**EXERCISE DIRECTIONS**
Retype every entry below without any change.

Collected data entries:
....

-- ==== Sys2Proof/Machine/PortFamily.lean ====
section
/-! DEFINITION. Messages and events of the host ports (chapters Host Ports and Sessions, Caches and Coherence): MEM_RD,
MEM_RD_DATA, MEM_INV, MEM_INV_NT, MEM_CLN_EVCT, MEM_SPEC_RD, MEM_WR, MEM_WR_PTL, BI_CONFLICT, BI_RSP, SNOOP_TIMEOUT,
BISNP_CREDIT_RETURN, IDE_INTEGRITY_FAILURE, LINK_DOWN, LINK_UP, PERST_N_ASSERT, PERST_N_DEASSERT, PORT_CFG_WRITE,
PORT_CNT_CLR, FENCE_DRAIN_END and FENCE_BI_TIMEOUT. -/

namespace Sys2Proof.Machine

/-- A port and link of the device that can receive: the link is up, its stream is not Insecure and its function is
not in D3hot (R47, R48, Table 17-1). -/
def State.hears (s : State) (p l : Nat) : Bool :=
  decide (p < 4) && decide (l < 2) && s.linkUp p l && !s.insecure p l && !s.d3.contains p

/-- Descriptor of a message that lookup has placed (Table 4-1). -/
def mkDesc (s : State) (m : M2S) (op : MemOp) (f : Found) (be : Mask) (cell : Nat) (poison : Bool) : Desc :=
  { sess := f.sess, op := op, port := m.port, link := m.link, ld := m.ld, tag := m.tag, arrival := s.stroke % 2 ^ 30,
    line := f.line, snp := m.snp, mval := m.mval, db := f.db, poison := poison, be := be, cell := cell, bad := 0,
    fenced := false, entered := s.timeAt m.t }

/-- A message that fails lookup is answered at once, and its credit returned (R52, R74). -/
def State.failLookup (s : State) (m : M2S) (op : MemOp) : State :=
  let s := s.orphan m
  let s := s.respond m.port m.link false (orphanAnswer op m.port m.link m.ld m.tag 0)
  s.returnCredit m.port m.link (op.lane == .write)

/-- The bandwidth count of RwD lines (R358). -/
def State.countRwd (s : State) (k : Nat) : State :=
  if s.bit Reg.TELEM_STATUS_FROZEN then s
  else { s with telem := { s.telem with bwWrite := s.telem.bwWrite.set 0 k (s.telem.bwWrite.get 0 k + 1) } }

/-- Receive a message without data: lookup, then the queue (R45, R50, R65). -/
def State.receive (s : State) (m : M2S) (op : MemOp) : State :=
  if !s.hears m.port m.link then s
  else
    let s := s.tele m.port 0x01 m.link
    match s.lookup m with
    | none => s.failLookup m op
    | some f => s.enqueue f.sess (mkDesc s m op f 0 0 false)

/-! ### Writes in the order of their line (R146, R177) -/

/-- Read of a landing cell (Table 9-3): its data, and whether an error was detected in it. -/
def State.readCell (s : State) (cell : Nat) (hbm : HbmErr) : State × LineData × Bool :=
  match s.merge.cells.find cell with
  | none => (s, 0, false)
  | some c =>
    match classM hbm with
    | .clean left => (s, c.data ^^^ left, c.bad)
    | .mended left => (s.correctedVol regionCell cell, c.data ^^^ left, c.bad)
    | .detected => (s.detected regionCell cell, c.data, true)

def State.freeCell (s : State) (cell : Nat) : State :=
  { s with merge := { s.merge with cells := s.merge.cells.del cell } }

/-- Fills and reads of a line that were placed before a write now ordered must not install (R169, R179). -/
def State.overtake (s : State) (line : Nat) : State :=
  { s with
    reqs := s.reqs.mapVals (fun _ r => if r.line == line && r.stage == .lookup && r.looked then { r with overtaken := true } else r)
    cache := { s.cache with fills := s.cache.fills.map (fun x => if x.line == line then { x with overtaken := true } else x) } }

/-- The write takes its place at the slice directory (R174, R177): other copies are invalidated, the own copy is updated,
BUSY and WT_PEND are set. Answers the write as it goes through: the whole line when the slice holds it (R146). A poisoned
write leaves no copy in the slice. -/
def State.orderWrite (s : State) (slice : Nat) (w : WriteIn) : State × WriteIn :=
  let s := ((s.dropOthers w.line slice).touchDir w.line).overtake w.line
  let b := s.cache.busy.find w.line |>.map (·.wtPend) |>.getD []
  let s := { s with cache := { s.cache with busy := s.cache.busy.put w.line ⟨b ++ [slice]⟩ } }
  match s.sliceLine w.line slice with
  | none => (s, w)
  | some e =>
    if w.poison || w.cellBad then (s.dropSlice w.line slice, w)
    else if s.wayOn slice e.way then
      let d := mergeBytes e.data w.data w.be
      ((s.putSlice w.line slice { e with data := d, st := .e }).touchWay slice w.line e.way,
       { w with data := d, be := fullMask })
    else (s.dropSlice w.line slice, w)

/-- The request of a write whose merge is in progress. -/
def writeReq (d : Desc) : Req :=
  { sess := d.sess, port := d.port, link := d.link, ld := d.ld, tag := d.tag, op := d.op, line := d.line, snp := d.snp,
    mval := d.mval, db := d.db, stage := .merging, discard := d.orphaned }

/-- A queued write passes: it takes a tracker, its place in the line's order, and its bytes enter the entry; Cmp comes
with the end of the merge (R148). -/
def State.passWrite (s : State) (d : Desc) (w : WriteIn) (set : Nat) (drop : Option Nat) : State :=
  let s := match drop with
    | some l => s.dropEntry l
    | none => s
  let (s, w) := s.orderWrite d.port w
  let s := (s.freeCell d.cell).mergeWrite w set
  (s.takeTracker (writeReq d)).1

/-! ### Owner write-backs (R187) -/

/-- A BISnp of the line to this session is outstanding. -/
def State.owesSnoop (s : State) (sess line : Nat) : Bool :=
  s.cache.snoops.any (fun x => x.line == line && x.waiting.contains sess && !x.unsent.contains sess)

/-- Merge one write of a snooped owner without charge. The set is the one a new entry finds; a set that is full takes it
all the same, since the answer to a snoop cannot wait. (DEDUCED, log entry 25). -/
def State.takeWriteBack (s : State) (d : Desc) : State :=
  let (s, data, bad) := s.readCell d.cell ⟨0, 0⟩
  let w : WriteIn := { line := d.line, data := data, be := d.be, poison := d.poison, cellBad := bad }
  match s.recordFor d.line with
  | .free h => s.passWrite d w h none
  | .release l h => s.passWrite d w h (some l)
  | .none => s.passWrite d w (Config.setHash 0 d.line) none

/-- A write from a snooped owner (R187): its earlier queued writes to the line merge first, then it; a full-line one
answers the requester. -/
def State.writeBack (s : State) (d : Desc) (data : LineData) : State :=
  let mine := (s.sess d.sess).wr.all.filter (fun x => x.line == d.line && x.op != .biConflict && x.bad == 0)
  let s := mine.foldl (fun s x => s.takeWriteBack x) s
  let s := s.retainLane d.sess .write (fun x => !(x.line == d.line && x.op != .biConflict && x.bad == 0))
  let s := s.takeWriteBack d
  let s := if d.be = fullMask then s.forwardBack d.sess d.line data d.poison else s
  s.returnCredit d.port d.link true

....

**RESPONSE BOX**
-- ==== Sys2Proof/Machine/PortFamily.lean ====
section
/-! DEFINITION. Messages and events of the host ports (chapters Host Ports and Sessions, Caches and Coherence): MEM_RD,
MEM_RD_DATA, MEM_INV, MEM_INV_NT, MEM_CLN_EVCT, MEM_SPEC_RD, MEM_WR, MEM_WR_PTL, BI_CONFLICT, BI_RSP, SNOOP_TIMEOUT,
BISNP_CREDIT_RETURN, IDE_INTEGRITY_FAILURE, LINK_DOWN, LINK_UP, PERST_N_ASSERT, PERST_N_DEASSERT, PORT_CFG_WRITE,
PORT_CNT_CLR, FENCE_DRAIN_END and FENCE_BI_TIMEOUT. -/

namespace Sys2Proof.Machine

/-- A port and link of the device that can receive: the link is up, its stream is not Insecure and its function is
not in D3hot (R47, R48, Table 17-1). -/
def State.hears (s : State) (p l : Nat) : Bool :=
  decide (p < 4) && decide (l < 2) && s.linkUp p l && !s.insecure p l && !s.d3.contains p

/-- Descriptor of a message that lookup has placed (Table 4-1). -/
def mkDesc (s : State) (m : M2S) (op : MemOp) (f : Found) (be : Mask) (cell : Nat) (poison : Bool) : Desc :=
  { sess := f.sess, op := op, port := m.port, link := m.link, ld := m.ld, tag := m.tag, arrival := s.stroke % 2 ^ 30,
    line := f.line, snp := m.snp, mval := m.mval, db := f.db, poison := poison, be := be, cell := cell, bad := 0,
    fenced := false, entered := s.timeAt m.t }

/-- A message that fails lookup is answered at once, and its credit returned (R52, R74). -/
def State.failLookup (s : State) (m : M2S) (op : MemOp) : State :=
  let s := s.orphan m
  let s := s.respond m.port m.link false (orphanAnswer op m.port m.link m.ld m.tag 0)
  s.returnCredit m.port m.link (op.lane == .write)

/-- The bandwidth count of RwD lines (R358). -/
def State.countRwd (s : State) (k : Nat) : State :=
  if s.bit Reg.TELEM_STATUS_FROZEN then s
  else { s with telem := { s.telem with bwWrite := s.telem.bwWrite.set 0 k (s.telem.bwWrite.get 0 k + 1) } }

/-- Receive a message without data: lookup, then the queue (R45, R50, R65). -/
def State.receive (s : State) (m : M2S) (op : MemOp) : State :=
  if !s.hears m.port m.link then s
  else
    let s := s.tele m.port 0x01 m.link
    match s.lookup m with
    | none => s.failLookup m op
    | some f => s.enqueue f.sess (mkDesc s m op f 0 0 false)

/-! ### Writes in the order of their line (R146, R177) -/

/-- Read of a landing cell (Table 9-3): its data, and whether an error was detected in it. -/
def State.readCell (s : State) (cell : Nat) (hbm : HbmErr) : State × LineData × Bool :=
  match s.merge.cells.find cell with
  | none => (s, 0, false)
  | some c =>
    match classM hbm with
    | .clean left => (s, c.data ^^^ left, c.bad)
    | .mended left => (s.correctedVol regionCell cell, c.data ^^^ left, c.bad)
    | .detected => (s.detected regionCell cell, c.data, true)

def State.freeCell (s : State) (cell : Nat) : State :=
  { s with merge := { s.merge with cells := s.merge.cells.del cell } }

/-- Fills and reads of a line that were placed before a write now ordered must not install (R169, R179). -/
def State.overtake (s : State) (line : Nat) : State :=
  { s with
    reqs := s.reqs.mapVals (fun _ r => if r.line == line && r.stage == .lookup && r.looked then { r with overtaken := true } else r)
    cache := { s.cache with fills := s.cache.fills.map (fun x => if x.line == line then { x with overtaken := true } else x) } }

/-- The write takes its place at the slice directory (R174, R177): other copies are invalidated, the own copy is updated,
BUSY and WT_PEND are set. Answers the write as it goes through: the whole line when the slice holds it (R146). A poisoned
write leaves no copy in the slice. -/
def State.orderWrite (s : State) (slice : Nat) (w : WriteIn) : State × WriteIn :=
  let s := ((s.dropOthers w.line slice).touchDir w.line).overtake w.line
  let b := s.cache.busy.find w.line |>.map (·.wtPend) |>.getD []
  let s := { s with cache := { s.cache with busy := s.cache.busy.put w.line ⟨b ++ [slice]⟩ } }
  match s.sliceLine w.line slice with
  | none => (s, w)
  | some e =>
    if w.poison || w.cellBad then (s.dropSlice w.line slice, w)
    else if s.wayOn slice e.way then
      let d := mergeBytes e.data w.data w.be
      ((s.putSlice w.line slice { e with data := d, st := .e }).touchWay slice w.line e.way,
       { w with data := d, be := fullMask })
    else (s.dropSlice w.line slice, w)

/-- The request of a write whose merge is in progress. -/
def writeReq (d : Desc) : Req :=
  { sess := d.sess, port := d.port, link := d.link, ld := d.ld, tag := d.tag, op := d.op, line := d.line, snp := d.snp,
    mval := d.mval, db := d.db, stage := .merging, discard := d.orphaned }

/-- A queued write passes: it takes a tracker, its place in the line's order, and its bytes enter the entry; Cmp comes
with the end of the merge (R148). -/
def State.passWrite (s : State) (d : Desc) (w : WriteIn) (set : Nat) (drop : Option Nat) : State :=
  let s := match drop with
    | some l => s.dropEntry l
    | none => s
  let (s, w) := s.orderWrite d.port w
  let s := (s.freeCell d.cell).mergeWrite w set
  (s.takeTracker (writeReq d)).1

/-! ### Owner write-backs (R187) -/

/-- A BISnp of the line to this session is outstanding. -/
def State.owesSnoop (s : State) (sess line : Nat) : Bool :=
  s.cache.snoops.any (fun x => x.line == line && x.waiting.contains sess && !x.unsent.contains sess)

/-- Merge one write of a snooped owner without charge. The set is the one a new entry finds; a set that is full takes it
all the same, since the answer to a snoop cannot wait. (DEDUCED, log entry 25). -/
def State.takeWriteBack (s : State) (d : Desc) : State :=
  let (s, data, bad) := s.readCell d.cell ⟨0, 0⟩
  let w : WriteIn := { line := d.line, data := data, be := d.be, poison := d.poison, cellBad := bad }
  match s.recordFor d.line with
  | .free h => s.passWrite d w h none
  | .release l h => s.passWrite d w h (some l)
  | .none => s.passWrite d w (Config.setHash 0 d.line) none

/-- A write from a snooped owner (R187): its earlier queued writes to the line merge first, then it; a full-line one
answers the requester. -/
def State.writeBack (s : State) (d : Desc) (data : LineData) : State :=
  let mine := (s.sess d.sess).wr.all.filter (fun x => x.line == d.line && x.op != .biConflict && x.bad == 0)
  let s := mine.foldl (fun s x => s.takeWriteBack x) s
  let s := s.retainLane d.sess .write (fun x => !(x.line == d.line && x.op != .biConflict && x.bad == 0))
  let s := s.takeWriteBack d
  let s := if d.be = fullMask then s.forwardBack d.sess d.line data d.poison else s
  s.returnCredit d.port d.link true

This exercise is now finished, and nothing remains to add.